You don't even really get dreams, per se, they are given to you. That is a dream weaver's job. They are beings that can only be seen when they so choose. No one knows their true names, only the ones they assign to a form. Their job is not only to give you your dreams but to create them as well. To do this, they must have a face-to-face conversation with you. The connection that conversation creates is essential in getting the dream into your head. You also won't see them, you'll see whatever form they choose to take. A dream weaver's anonymity is almost as important as the connection. So, every day, from the day your dream weaver joins you to the day you die, your dream weaver has to find a way to exchange at least one word with you. And when you do die, your dream weaver simply becomes someone else's.

My person is 89 and nearing the end of her life. She's been my favorite. She's also been my first person. but I can't imagine liking anyone anymore that Claire. She's a writer, but she's never in her life published anything. She's plenty good enough to, and I've tried using my conversations with her to convince her to publish something, but she always smiles sadly and says no. She's told me a few times that her stories were for her children and no one else. It's not as if she needs the money she would undoubtedly make, she lives on and travels off of a large inheritance from her late father, but still. She could be amazing. 

Claire wonders a lot about the afterlife, she's very curious about what happens after someone dies. I think it's natural, but she wonders enough to concern me sometimes. I've bent the rules on occasion, putting glimpses of what it's like in her dreams. She always starts awake and writes those dreams down, but she's never done anything with them.

Today is March 18th, which is the anniversary of the first trip she ever took with her children, to Vernazza, Italy. Which means she'll leave for Vernazza today. Claire begins her usual routine by getting up and turning on music before she does anything else. It's a gentle classical song that I don't recognize, she must have put on something new. I watch her prepare her breakfast, two eggs and a piece of toast, as always on this particular trip day. 

I sit quietly on the windowsill in the kitchen, the one she always keeps open, still watching as she takes care of the last few things. I think today is the 60th time she's taken this trip, which means she'll buy a book when she's in Vernazza. Every 5th year of any tradition, she'll buy a book to celebrate. Of course, she'll find any excuse she can to buy a book, but something about the 5th year tradition just makes the chosen novel even more special. She has a shelf reserved just for those books. The most notable additions to that shelf are "The Giver" quartet by Lois Lowry, her favorite author.

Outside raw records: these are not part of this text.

-- ==== Sys2Proof/Certificates/Slice0/Obligations.lean ====
section
/-! DEFINITION. The statements for the provers: what each command does when it acts, what it leaves unchanged, and what no command breaks. -/

open Sys2Proof Sys2Proof.Machine


/-- What the time-base commands do when they act. -/
def Obligations.TimeBaseCommands : Prop :=
  (∀ (s : State) (path v : Nat), Accepts s path 0x2100 1 1 v → v ≤ 2 → v ≠ 0 → v ≠ s.obj 0x2100 1 →
    exec (.timeSourceWrite path v) s = .next (answered path (.ok (startAcquiring ((mailArrives s).setObj 0x2100 1 v))))) ∧
  (∀ (s u : State) (dc : Nat), s.obj 0x2100 1 = 1 → s.obj 0x2100 2 ≠ 0 → s.time.measured ≠ some (epochOf s) → u = { s with time := { s.time with measured := some (epochOf s) } } →
    exec (.dcOffsetMeasurement dc) s =
      .next (judgeOffset 64 ((s.time.t : Int) - dc) (stepAllowed u) (loopUpdate ((s.time.t : Int) - dc) (noteOffset ((s.time.t : Int) - dc) u)))) ∧
  (∀ (s : State) (dc : Nat), s.obj 0x2100 1 = 1 → s.obj 0x2100 2 = 2 →
    exec (.dcSystemTimeUpdate dc) s = .next { s with time := { s.time with lastRef := s.time.clk, refSeen := true } }) ∧
  (∀ s : State, s.obj 0x2100 1 = 1 → s.obj 0x2100 2 = 2 → s.time.lastRef + 1000000 * s.obj 0x2100 9 ≤ s.time.clk →
    exec .dcReferenceLoss s = .next (setFreqCorr s.time.freqEst (tbEnter 3 s))) ∧
  (∀ s u : State, s.obj 0x2100 1 = 2 → s.obj 0x2100 2 = 2 → s.time.lastRef + 1100000000 ≤ s.time.clk → u = setFreqCorr s.time.freqEst (tbEnter 3 s) →
    exec .ppsReferenceLoss s = .next { u with time := { u.time with ppsPrev := none } }) ∧
  (∀ (s u w : State) (off : Int), s.obj 0x2100 1 = 2 → s.obj 0x2100 2 = 3 → off = (s.time.t : Int) - ppsMeaning s →
    u = { s.setObj 0x2100 6 0 with time := { s.time with lastRef := s.time.clk, refSeen := true, ppsPrev := some (ppsMeaning s) } } → w = loopUpdate off (noteOffset off (tbEnter 1 u)) →
    stepRequired w off = false → exec .ppsEdge s = .next (judgeOffset 8 off false w)) ∧
  (∀ (s : State) (dc : Nat), s.obj 0x2100 1 = 1 → s.obj 0x2100 2 = 1 → s.obj 0x2100 8 < ((s.time.t : Int) - dc).natAbs → stepAllowed s = true →
    exec (.timeStep dc) s = .next (tbEnter 1 (doStep dc s))) ∧
  (∀ (s : State) (path v : Nat), Accepts s path 0x2100 6 8 v → v % 1000000000 = 0 →
    exec (.ppsNextWrite path v) s = .next (answered path (.ok ((mailArrives s).setObj 0x2100 6 v)))) ∧
  (∀ (s : State) (path n : Nat), n < 16 → Accepts s path (0x2110 + n) 1 1 1 → (s.timer s.activeB n).enable = false →
    exec (.timerEnableWrite path n true) s = .next (answered path (.ok ((mailArrives s).setTimer s.activeB n
      (timerArm (s.time.t + 1000) { s.timer s.activeB n with enable := true })))))

/-- PPS_OUT pulses, token timer firings, epoch boundaries and the reference clock alarm. -/
def Obligations.PpsOutAndTimers : Prop :=
  (∀ s : State, s.obj 0x2100 0x0B ≠ 0 → s.time.t % 1000000000 = 0 →
    exec .ppsOutRise s = .next { s with time := { s.time with ppsOut := true, ppsRose := s.time.clk } }) ∧
  (∀ s : State, s.time.ppsOut = true → s.time.ppsRose + s.obj 0x2100 0x0B ≤ s.time.clk →
    exec .ppsOutFall s = .next { s with time := { s.time with ppsOut := false } }) ∧
  (∀ (s : State) (b : Bool) (n : Nat) (x : Timer) (p : Packet), n < 16 → x = s.timer b n → x.enable = true → x.active = true → timerNext x ≤ s.time.t → timerMayFire s b (timerNext x) = true →
    timerWaiting s (1 + n + 16 * b2n b) = false → ∀ t', entryCheck (s.setTimer b n { x with nextN := x.nextN + 1, active := x.period != 0, count := x.nextN % 2 ^ 32 })
      { stamp := stampOf (timerNext x), words := [BitVec.ofNat 32 x.nextN] } = some t' → p = { tokenPacket x.stream t' with timer := 1 + n + 16 * b2n b } →
    exec (.tokenTimerFiring b n) s = .next ((s.setTimer b n { x with nextN := x.nextN + 1, active := x.period != 0, count := x.nextN % 2 ^ 32 }).submit 70 p)) ∧
  (∀ (s : State) (b : Bool) (n : Nat) (x : Timer), n < 16 → x = s.timer b n → x.enable = true → x.active = true → timerNext x ≤ s.time.t → timerMayFire s b (timerNext x) = true →
    timerWaiting s (1 + n + 16 * b2n b) = true →
    exec (.tokenTimerFiring b n) s = .next ((s.setTimer b n { x with nextN := x.nextN + 1, active := x.period != 0 }).bump 0x2101 6)) ∧
  (∀ (s : State) (q : Measures), s.time.t % 2 ^ 20 = 0 → exec (.epochBoundary q) s = .next (measure q (housekeeping (staleSweep s)))) ∧
  (∀ s : State, exec .referenceClockStop s = .next (setCond 71 true s))

/-- The result word of every plain integer, logic, shift, comparison and multiplication operation. -/
def Obligations.CellIntegerResults : Prop :=
  CellRow .cellPass 0x00 (fun i => i.a) ∧
  CellRow .cellAdd 0x01 (fun i => i.a + i.b) ∧
  CellRow .cellSub 0x02 (fun i => i.a - i.b) ∧
  CellRow .cellNeg 0x03 (fun i => 0#32 - i.a) ∧
  CellRow .cellAnd 0x08 (fun i => i.a &&& i.b) ∧
  CellRow .cellOr 0x09 (fun i => i.a ||| i.b) ∧
  CellRow .cellXor 0x0A (fun i => i.a ^^^ i.b) ∧
  CellRow .cellAndn 0x0B (fun i => i.a &&& ~~~i.b) ∧
  CellRow .cellNot 0x0C (fun i => ~~~i.a) ∧
  CellRow .cellShl 0x10 (fun i => i.a <<< (i.b.toNat % 32)) ∧
  CellRow .cellShr 0x11 (fun i => i.a >>> (i.b.toNat % 32)) ∧
  CellRow .cellSar 0x12 (fun i => i.a.sshiftRight (i.b.toNat % 32)) ∧
  CellRow .cellRol 0x13 (fun i => i.a.rotateLeft (i.b.toNat % 32)) ∧
  CellRow .cellRor 0x14 (fun i => i.a.rotateRight (i.b.toNat % 32)) ∧
  CellRow .cellCmpeq 0x18 (fun i => if i.a = i.b then 1#32 else 0#32) ∧
  CellRow .cellCmpne 0x19 (fun i => if i.a = i.b then 0#32 else 1#32) ∧
  CellRow .cellCmplt 0x1A (fun i => if i.a.toInt < i.b.toInt then 1#32 else 0#32) ∧
  CellRow .cellCmpltu 0x1B (fun i => if i.a.toNat < i.b.toNat then 1#32 else 0#32) ∧
  CellRow .cellCmple 0x1C (fun i => if i.a.toInt ≤ i.b.toInt then 1#32 else 0#32) ∧
  CellRow .cellCmpleu 0x1D (fun i => if i.a.toNat ≤ i.b.toNat then 1#32 else 0#32) ∧
  CellRow .cellSel 0x20 (fun i => if i.c = 0#32 then i.b else i.a) ∧
  CellRow .cellMin 0x21 (fun i => if i.b.toInt < i.a.toInt then i.b else i.a) ∧
  CellRow .cellMax 0x22 (fun i => if i.a.toInt < i.b.toInt then i.b else i.a) ∧
  CellRow .cellMinu 0x23 (fun i => if i.b.toNat < i.a.toNat then i.b else i.a) ∧
  CellRow .cellMaxu 0x24 (fun i => if i.a.toNat < i.b.toNat then i.b else i.a) ∧
  CellRow .cellClz 0x25 (fun i => clz i.a) ∧
  CellRow .cellMul 0x30 (fun i => i.a * i.b) ∧
  CellRow .cellMulh 0x31 (fun i => BitVec.ofInt 32 (i.a.toInt * i.b.toInt / 2 ^ 32)) ∧
  CellRow .cellMulhu 0x32 (fun i => BitVec.ofNat 32 (i.a.toNat * i.b.toNat / 2 ^ 32))

/-- The result word of every lookup and stamp operation. -/
def Obligations.CellTableAndStampResults : Prop :=
  CellRow .cellLut 0x58 (fun i => aluLut (mget 0#8 i.lut) i.a i.imm) ∧
  CellRow .cellLut4 0x59 (fun i => aluLut4 (mget 0#8 i.lut) i.a) ∧
  CellRow .cellSdiff 0x60 (fun i => i.a - i.b) ∧
  CellRow .cellSlt 0x61 (fun i => if earlier i.a i.b then 1#32 else 0#32) ∧
  CellRow .cellSle 0x62 (fun i => if stampLe i.a i.b then 1#32 else 0#32) ∧
  CellRow .cellSadd 0x63 (fun i => i.a + i.b) ∧
  CellRow .cellSlater 0x64 (fun i => if later i.a i.b then i.a else i.b) ∧
  CellRow .cellSearlier 0x65 (fun i => if earlier i.a i.b then i.a else i.b)

/-- The result word and the event counters of every saturating and floating-point operation. -/
def Obligations.CellEventResults : Prop :=
  CellEventRow .cellAbs 0x04 (fun i => if i.a = 0x80000000#32 then { val := 0x7FFFFFFF#32, intSat := true } else { val := if i.a.toInt < 0 then 0#32 - i.a else i.a }) ∧
  CellEventRow .cellAdds 0x28 (fun i => satS (i.a.toInt + i.b.toInt)) ∧
  CellEventRow .cellSubs 0x29 (fun i => satS (i.a.toInt - i.b.toInt)) ∧
  CellEventRow .cellAddsu 0x2A (fun i => satU ((i.a.toNat : Int) + i.b.toNat)) ∧
  CellEventRow .cellSubsu 0x2B (fun i => satU ((i.a.toNat : Int) - i.b.toNat)) ∧
  CellEventRow .cellSats 0x2C (fun i => aluSats i.a i.imm) ∧
  CellEventRow .cellSatu 0x2D (fun i => aluSatu i.a i.imm) ∧
  CellEventRow .cellQmul31 0x33 (fun i => satS ((i.a.toInt * i.b.toInt + 2 ^ 30) / 2 ^ 31)) ∧
  CellEventRow .cellQmul16 0x34 (fun i => satS ((i.a.toInt * i.b.toInt + 2 ^ 15) / 2 ^ 16)) ∧
  CellEventRow .cellRdacc 0x3C (fun i => aluRdacc i.acc.a0 i.acc.a1 i.imm) ∧
  CellEventRow .cellFadd 0x40 (fun i => fAdd i.a i.b) ∧
  CellEventRow .cellFsub 0x41 (fun i => fSub i.a i.b) ∧
  CellEventRow .cellFmul 0x42 (fun i => fMul i.a i.b) ∧
  CellEventRow .cellFma 0x43 (fun i => fMa i.a i.b i.c) ∧
  CellEventRow .cellFms 0x44 (fun i => fMs i.a i.b i.c) ∧
  CellEventRow .cellFnma 0x45 (fun i => fNma i.a i.b i.c) ∧
  CellEventRow .cellFmin 0x46 (fun i => fMinMax false i.a i.b) ∧
  CellEventRow .cellFmax 0x47 (fun i => fMinMax true i.a i.b) ∧
  CellEventRow .cellFcmplt 0x48 (fun i => fCmpLt i.a i.b) ∧
  CellEventRow .cellFcmple 0x49 (fun i => fCmpLe i.a i.b) ∧
  CellEventRow .cellFcmpeq 0x4A (fun i => fCmpEq i.a i.b) ∧
  CellEventRow .cellFtoi 0x4B (fun i => fToI false i.a) ∧
  CellEventRow .cellFtoir 0x4C (fun i => fToI true i.a) ∧
  CellEventRow .cellItof 0x4D (fun i => iToF i.a) ∧
  CellEventRow .cellFabs 0x4E (fun i => fAbs i.a) ∧
  CellEventRow .cellFneg 0x4F (fun i => fNeg i.a) ∧
  CellEventRow .cellFclass 0x50 (fun i => fClass i.a)

/-- A beat of the MAC2 family advances both accumulators; the last one delivers the single result. -/
def Obligations.CellMac2 : Prop :=
  MacRow .cellMac2 0x38 true false false ∧
  MacRow .cellMac2u 0x39 false false false ∧
  MacRow .cellMsu2 0x3A true true false ∧
  MacRow .cellMac2z 0x3B true false true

Later, on the way to the train station, I watch carefully to see if Clair makes any kind of connection with the people she's walking by, something that I can use. Nothing. She keeps her head down and does her best to stay secluded. As for me, I'm having a hard time staying concealed. And staying out of the way of the passerby's who might wonder what they bumped into is getting harder as well. Oh well, hopefully, I'll find something to use on the train. 

Finally, after quite a bit of walking and no interactions, we reach the station and board the train. Soon I'll be able to have a conversation with her, and I'm hoping it will be a long one. It's very difficult to get her to open up, but after being with her for 40-odd years, I know all sorts of tricks.

She reaches her seat, the same one she always sits in. The fifth row in the fifth car, next to the left window. For a moment, it looked like an older man was going to take it, causing poor Claire to nearly faint, but he moved on. I watch as she settles in, making sure she'll stay put for a while. When I'm certain she won't be moving, I make my way to the back car where no one is seated. It takes me a moment to decide what form I want to take, it must be something Claire hasn't seen in a while. Unfortunately for me and my creativity, she has an excellent memory, especially for those she finds interesting. She usually finds the forms I take interesting and now that I think about it, perhaps I should give a dull form a try. But, that's so...dull.

I finally settle on the form of a young man, with rather long blond hair and a strong gaze. It's a little simpler than what I've been creating lately, but it will do. I start making my way to the car Claire is in, and I must admit, feeling the eyes of people on me again is so refreshing. Going unseen nearly 24/7 can be very lonely.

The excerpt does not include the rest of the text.